(Stored items)
-- ==== Sys2Proof/Laws/Mail.lean ====
section
/-! SUPPORT. Laws/Mail.lean: what a mailbox command does with a request that passes its checks (R348). -/
namespace Sys2Proof.Machine

/-- A request that passes its checks is executed. -/
theorem serveWith_passes (s : State) (code : Nat) (refuse : Nat → Request → Work → Work) (permit : Hw → Request → Bool)
    (act : Request → Work → Answer) (c sl : Nat) (r : Request) (w : Work) (h : Passes s code permit c sl r w) :
    serveWith code refuse permit act c sl (beginWork s) = match act r w with
      | .reply status payload v => respond r status payload v
      | .later target v => v.up fun h => { h with host := { h.host with
          requests := h.host.requests.map (fun q =>
            if q.channel == r.channel && q.slot == r.slot then { q with started := true, target := target } else q) } } := by
  have hn : takesRequest (beginWork s).hw code c sl = some r := h.next
  have hc : r.channel = c ∧ r.slot = sl := by
    have h1 := h.next
    unfold takesRequest at h1
    split at h1
    · split at h1
      · next hb => cases h1; simp at hb; exact ⟨hb.1.1, hb.1.2⟩
      · cases h1
    · cases h1
  have h1 : (isSafe (beginWork s).hw && !servedSafe r) = false := by
    cases hs : isSafe (beginWork s).hw
    · rfl
    · simp [h.safe hs]
  have h2 : ((beginWork s).hw.keep.phase == 15 && !servedFailed code) = false := by
    by_cases hp : (beginWork s).hw.keep.phase = 15
    · simp [h.failed hp]
    · simp only [Bool.and_eq_false_iff, beq_eq_false_iff_ne]; exact .inl hp
  have h3 : ((beginWork s).hw.keep.phase == 2 && !servedRecovery code) = false := by
    by_cases hp : (beginWork s).hw.keep.phase = 2
    · simp [h.recovery hp]
    · simp only [Bool.and_eq_false_iff, beq_eq_false_iff_ne]; exact .inl hp
  have h4 : (decide (c < 17) && !isReady (beginWork s).hw && !servedEarly code) = false := by
    by_cases hp : c < 17
    · cases hr : isReady (beginWork s).hw
      · simp [h.ready hp hr]
      · simp
    · simp [hp]
  have h5 : (!channelListed c code || !permit (beginWork s).hw r) = false := by
    simp [h.listed, h.owns]
  unfold serveWith
  rw [hn]
  simp only [h1, h2, h3, h4, h5, h.signature, Bool.false_eq_true, if_false, hc.1, hc.2]
  -- In the package as one text the rewriting above closes the goal already; in this module an equality of two equal matches is left.
  all_goals (cases act r w <;> rfl)

/-- A command whose request is answered now. -/
theorem replies_of (i : Instr) (s : State) (code : Nat) (refuse : Nat → Request → Work → Work) (permit : Hw → Request → Bool)
    (act : Request → Work → Answer) (c sl : Nat) (r : Request) (w v : Work) (status : Nat) (payload : List Byte)
    (hi : exec i s = run s (serveWith code refuse permit act c sl)) (h : Passes s code permit c sl r w)
    (ha : act r w = .reply status payload v) : Replies i s r status payload v :=
  answersWith_run i s _ _ hi (by rw [serveWith_passes s code refuse permit act c sl r w h, ha])

/-- A command whose request goes on in its slot. -/
theorem pends_of (i : Instr) (s : State) (code : Nat) (refuse : Nat → Request → Work → Work) (permit : Hw → Request → Bool)
    (act : Request → Work → Answer) (c sl : Nat) (r : Request) (w v : Work) (target : Option (Nat × Nat))
    (hi : exec i s = run s (serveWith code refuse permit act c sl)) (h : Passes s code permit c sl r w)
    (ha : act r w = .later target v) : Pends i s r target v :=
  answersWith_run i s _ _ hi (by rw [serveWith_passes s code refuse permit act c sl r w h, ha])

/-- A mailbox command, by what its operands answer. -/
theorem serves_of (s : State) (c : Fin 18) (sl : Fin 64) (i : Instr) (code : Nat) (permit : Hw → Request → Bool) (act : Request → Work → Answer)
    (legal : Request → Work → Bool)
    (good : Request → Work → (Nat → List Byte → Work → Prop) → (Option (Nat × Nat) → Work → Prop) → Prop)
    (hi : exec i s = run s (serve code permit act c.val sl.val))
    (hbad : ∀ r w, legal r w = false → act r w = .reply stMalformed [] w)
    (hgood : ∀ r w, legal r w = true → ∀ (reply : Nat → List Byte → Work → Prop) (later : Option (Nat × Nat) → Work → Prop),
      (∀ status payload v, act r w = .reply status payload v → reply status payload v) →
      (∀ target v, act r w = .later target v → later target v) → good r w reply later) :
    Serves s c sl i code permit legal good := by
  intro r w h
  refine ⟨fun hl => replies_of i s code _ permit act c.val sl.val r w w _ _ hi h (hbad r w hl), fun hl => hgood r w hl _ _ ?_ ?_⟩
  · intro status payload v ha
    exact replies_of i s code _ permit act c.val sl.val r w v status payload hi h ha
  · intro target v ha
    exact pends_of i s code _ permit act c.val sl.val r w v target hi h ha

end Sys2Proof.Machine
end

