-- ==== Sys2Proof/Tests/Slice0.lean ====
section
/-! SUPPORT. Tests/Slice0.lean: the author's own tests: what the checks of `Instr.wf` refuse, single steps and values worked from the spec, and for every statement with hypotheses a state and operands that meet them. -/
namespace Sys2Proof.Tests

-- the tests are checked one after another: the memory of the check does not hold many at once
set_option Elab.async false

open Sys2Proof Sys2Proof.Machine

/-! ## Small states -/

/-- A slot of core 0, the last of its bundle, every field zero. -/
def z : Slot := ⟨0, false, 0, 0, 0, 0⟩

/-- A powered and ready module. -/
def live : Hw := {
  power := { aon := true, cupola := true, spireOn := [0, 1, 2, 3] }
  keep := { ready := true, lpUp := true, mapBuilt := true, turretUp := true, spiresUp := true, linked := true }
  lantern := { up := true, bypassOpen := true } }

/-- A state of that module: memory as given, nothing waiting. -/
def st (hw : Hw) (mem : Mem := []) : State := ⟨hw, mem, []⟩

/-- A core that takes slots of a program of 10 bundles. -/
def runs (c : CoreSt) : CoreSt := { c with ctx := 1, running := true, bundles := 10 }

/-- A state in which core 0 takes slots. -/
def busy (c : CoreSt) (mem : Mem := []) : State := st { live with cores := [(0, runs c)] } mem

/-- Core 0 with scalar registers. -/
def regs (s : Tab W64) : CoreSt := { r := { s := s } }

/-- A check of the fields of `Sole`. -/
theorem sole_of {h : Hw} {sl : Slot}
    (p : (issues h sl.core.toNat && !sl.more && (coreOf h sl.core.toNat).bundle.isEmpty) = true) : Sole h sl := by
  simp only [Bool.and_eq_true, Bool.not_eq_true', List.isEmpty_iff] at p
  exact ⟨p.1.1, p.1.2, p.2⟩

/-- Every slot of a list is the one slot of a bundle of its core. -/
theorem soles (l : List (Hw × Slot))
    (p : (l.all (fun x => issues x.1 x.2.core.toNat && !x.2.more && (coreOf x.1 x.2.core.toNat).bundle.isEmpty)) = true) :
    ∀ x ∈ l, Sole x.1 x.2 := fun x hx => sole_of (List.all_eq_true.mp p x hx)

/-- A check of `GoesOn`. -/
theorem goes_of {s : State} {sl : Slot}
    (p : decide ((afterBundle (rOf s sl).pc (rOf s sl).loops).1 < (coreOf s.hw sl.core.toNat).bundles) = true) : GoesOn s sl := by
  unfold GoesOn
  exact of_decide_eq_true p

/-- Issue goes on after every slot of a list. -/
theorem going (l : List (State × Slot))
    (p : (l.all (fun x => decide ((afterBundle (rOf x.1 x.2).pc (rOf x.1 x.2).loops).1 < (coreOf x.1.hw x.2.core.toNat).bundles))) = true) :
    ∀ x ∈ l, GoesOn x.1 x.2 := fun x hx => goes_of (List.all_eq_true.mp p x hx)

/-- What a next state shows. -/
def after {β : Type} (o : Host.Outcome State Fault Refusal) (f : State → β) : Option β :=
  match o with
  | .next t => some (f t)
  | _ => none

/-- The outcome is the stop of R6. -/
def stops (o : Host.Outcome State Fault Refusal) : Bool :=
  match o with
  | .fault .beyondRatings => true
  | _ => false

/-- A check of the fields of `InOrder`. -/
def fits (x : Hw × Rx × Nat) : Bool :=
  let port := portOf x.1 x.2.1.port.val
  port.state == .active && x.2.1.seq.toNat == port.expected && decide (tabGet 0 port.stored x.2.2 < (receiveBuffers[x.2.2 - 1]?).getD 0)

/-- Every flit of a list is the next of its port, with room for it. -/
theorem inOrders (l : List (Hw × Rx × Nat)) (p : l.all fits = true) : ∀ x ∈ l, InOrder x.1 x.2.1 x.2.2 := by
  intro x hx
  have q := List.all_eq_true.mp p x hx
  simp only [fits, Bool.and_eq_true, beq_iff_eq, decide_eq_true_eq] at q
  exact ⟨q.1.1, q.1.2, q.2⟩


/-! ## What `Instr.wf` refuses -/

theorem wf_init_length : (Instr.linkInit 0 (zeros 64)).wf = true ∧ (Instr.linkInit 0 (zeros 63)).wf = false := by decide +kernel
theorem wf_payload_empty : (Instr.msgSend default (zeros 240)).wf = true ∧ (Instr.msgSend default []).wf = false ∧ (Instr.mgmt default []).wf = false := by decide +kernel
theorem wf_payload_long : ∀ i ∈ [Instr.msgSignal default (zeros 241), .msgAnswer default (zeros 241), .collReduce default (zeros 241), .collGather default (zeros 241),
    .timeRequest default (zeros 241), .timeResponse default (zeros 241), .trace default (zeros 241), .hello default (zeros 241), .granule default (zeros 241),
    .page default (zeros 241), .frameEnd default (zeros 241), .ack default (zeros 241), .resend default (zeros 241), .release default (zeros 241)],
    i.wf = false := by decide +kernel
theorem wf_record_length : (Instr.audit default (zeros 240)).wf = true ∧ ∀ i ∈ [Instr.advertise default (zeros 15), .grant default (zeros 17),
    .abort default [], .absent default (zeros 256), .floorNotice default (zeros 15), .audit default (zeros 241)], i.wf = false := by decide +kernel
theorem wf_rdma_length (data : List Byte) (h : data.length = 2 ^ 31) :
    (Instr.rdmaWrite 0 0 0 0 data false).wf = false ∧ (Instr.rdmaSend 0 0 data none false).wf = false := by
  simp [Instr.wf, h]
theorem wf_mgmt_length : (Instr.mgmtWrite 16 0 0 0 0 (zeros 1024)).wf = true ∧ (Instr.mgmtWrite 16 0 0 0 0 (zeros 1025)).wf = false := by decide +kernel
theorem wf_sample_repeats : (Instr.thermalSample [⟨3, 0, 0⟩, ⟨4, 0, 0⟩]).wf = true ∧ (Instr.thermalSample [⟨3, 0, 0⟩, ⟨3, 1, 1⟩]).wf = false := by decide +kernel
theorem test_table_gives_no_bits : decodeTableWord 64 0 = none := rfl

/-! ## The machine -/

theorem witness_StepRunsFrontCommand : ({ State.reset with pending := [.flushEnd] } : State).pending = .flushEnd :: [] := rfl

/-- Core 0 at bundle 0 of a program whose first word is as given, nothing waiting. -/
def stored (word : List Byte) : State := busy {} (memPut [] (storeKey 0 0) word)

theorem witness_QueueAndIdleStep : (∃ t, exec .flushEnd State.reset = .next t)
    ∧ (State.reset.pending = [] ∧ coresAct (idle State.reset.hw) = false ∧ noticesDue (idle State.reset.hw) = false)
    ∧ 2 ^ 5 / 2 ^ 5 % 8 ≠ 0 ∧ (2 ^ 8 % 2 = 0 ∧ 2 ^ 8 / 2 ^ 4 % 2 = 0 ∧ 2 ^ 8 / 2 ^ 8 % 2 ^ 30 ≠ 0)
    ∧ ((1 + 2 ^ 8 * 0x3E) % 2 = 1 ∧ (1 + 2 ^ 8 * 0x3E) / 2 ^ 4 % 2 = 0 ∧ ∀ sl, scalarCode sl ((1 + 2 ^ 8 * 0x3E) / 2 ^ 8 % 64) = none)
    ∧ (∀ w ∈ [[0xE0], [0x01, 0xC1, 0x08, 0x02]], (stored w).pending = [] ∧ noticesDue (idle (stored w).hw) = false
        ∧ issuingCores (idle (stored w).hw) = [0] ∧ (beginWork (stored w)).good (bundleKey (idle (stored w).hw) 0) 16 = true)
    ∧ decodeBundle 0 ((beginWork (stored [0xE0])).num (storeKey 0 0) 16) = none
    ∧ decodeBundle 0 ((beginWork (stored [0x01, 0xC1, 0x08, 0x02])).num (storeKey 0 0) 16) = some [.add { z with d := 3, a := 1, b := 2 }]
    ∧ Sole (idle (stored [0x01, 0xC1, 0x08, 0x02]).hw) { z with d := 3, a := 1, b := 2 } := by
  refine ⟨⟨_, rfl⟩, by decide +kernel, by decide, by decide, ⟨by decide, by decide, fun _ => rfl⟩, ?_, ?_, ?_, sole_of ?_⟩ <;> decide +kernel

/-- Bundle words of R76, written out from the tables of R77, R82, R83, R85 and R86: `ADD` s3, s1, s2; `VADD` v31, v1, v2 beside `END`;
`MDSET` 7, s4; `MOV` s1, s2, s3 with WC 5 beside `CSRW` 0, s9; `LI` of -2 to s4. -/
theorem test_bundle_words :
    decodeBundle 0 0x208C101 = some [.add { z with d := 3, a := 1, b := 2 }]
    ∧ decodeBundle 0 (0x3F00 + 2 ^ 38 * 0x20FC1 + 3)
        = some [.endFrame { z with more := true }, .vadd { z with d := 31, a := 1, b := 2 }]
    ∧ decodeBundle 0 (4 + 2 ^ 68 * 0x21C1) = some [.mdset { z with d := 7, a := 4 }]
    ∧ decodeBundle 0 (9 + 2 ^ 8 * 0x4839 + 2 ^ 98 * 0xA31041)
        = some [.csrw { z with more := true, a := 9 }, .mov { z with d := 1, a := 2, b := 3, imm := 5 }]
    ∧ decodeBundle 0 (0x11 + 2 ^ 8 * 0x118 + 2 ^ 68 * 0xFFFFFFFFFFFFFFE) = some [.li { z with d := 4 } 0xFFFFFFFFFFFFFFE] := by decide +kernel

/-- ST8 of core 0: s1 = 0x40 is the offset, s2 the value (R82). -/
def storing : State := { busy (regs [(1, 0x40), (2, 0x1A5)]) with pending := [.st8 { z with a := 1, b := 2 }] }

theorem test_st8_stores_low_byte : after (step storing) (fun t => (t.mem, t.pending)) = some ([⟨2 ^ 48 + 0x40, 0xA5⟩], []) := by decide +kernel
theorem witness_StepKeepsMemoryCanonical : Sound storing ∧ (after (step storing) (fun _ => true)).isSome = true := by
  unfold Sound
  decide +kernel
theorem test_over_voltage_stops : stops (exec (.overVoltageReset 6001) (st live)) = true := by decide +kernel
theorem test_over_voltage_resets : (after (exec (.overVoltageReset 6000) (st live)) (fun t => t.hw.power.resetDue)) = some true := by decide +kernel

/-! ## Slots of a core -/

theorem test_add_wraps : after (exec (.add { z with d := 3, a := 1, b := 2 }) (busy (regs [(1, 0xFFFFFFFFFFFFFFFF), (2, 3)])))
    (fun t => (sreg (coreOf t.hw 0).r 3, (coreOf t.hw 0).r.pc)) = some (2, 1) := by decide +kernel
theorem test_sra_keeps_sign : after (exec (.srai { z with d := 3, a := 1, imm := 63 }) (busy (regs [(1, 0x8000000000000000)])))
    (fun t => sreg (coreOf t.hw 0).r 3) = some 0xFFFFFFFFFFFFFFFF := by decide +kernel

• **EXERCISE INSTRUCTIONS**: Please return the lines above that run from the line containing "unfold takesRequest at h1" to the line containing "if_false, hc.1, hc.2]", inclusive, exactly and with no other lines.

• **RESPONSE**:
    unfold takesRequest at h1
    split at h1
    · split at h1
      · next hb => cases h1; simp at hb; exact ⟨hb.1.1, hb.1.2⟩
      · cases h1
    · cases h1
  have h1 : (isSafe (beginWork s).hw && !servedSafe r) = false := by
    cases hs : isSafe (beginWork s).hw
    · rfl
    · simp [h.safe hs]
  have h2 : ((beginWork s).hw.keep.phase == 15 && !servedFailed code) = false := by
    by_cases hp : (beginWork s).hw.keep.phase = 15
    · simp [h.failed hp]
    · simp only [Bool.and_eq_false_iff, beq_eq_false_iff_ne]; exact .inl hp
  have h3 : ((beginWork s).hw.keep.phase == 2 && !servedRecovery code) = false := by
    by_cases hp : (beginWork s).hw.keep.phase = 2
    · simp [h.recovery hp]
    · simp only [Bool.and_eq_false_iff, beq_eq_false_iff_ne]; exact .inl hp
  have h4 : (decide (c < 17) && !isReady (beginWork s).hw && !servedEarly code) = false := by
    by_cases hp : c < 17
    · cases hr : isReady (beginWork s).hw
      · simp [h.ready hp hr]
      · simp
    · simp [hp]
  have h5 : (!channelListed c code || !permit (beginWork s).hw r) = false := by
    simp [h.listed, h.owns]
  unfold serveWith
  rw [hn]
  simp only [h1, h2, h3, h4, h5, h.signature, Bool.false_eq_true, if_false, hc.1, hc.2]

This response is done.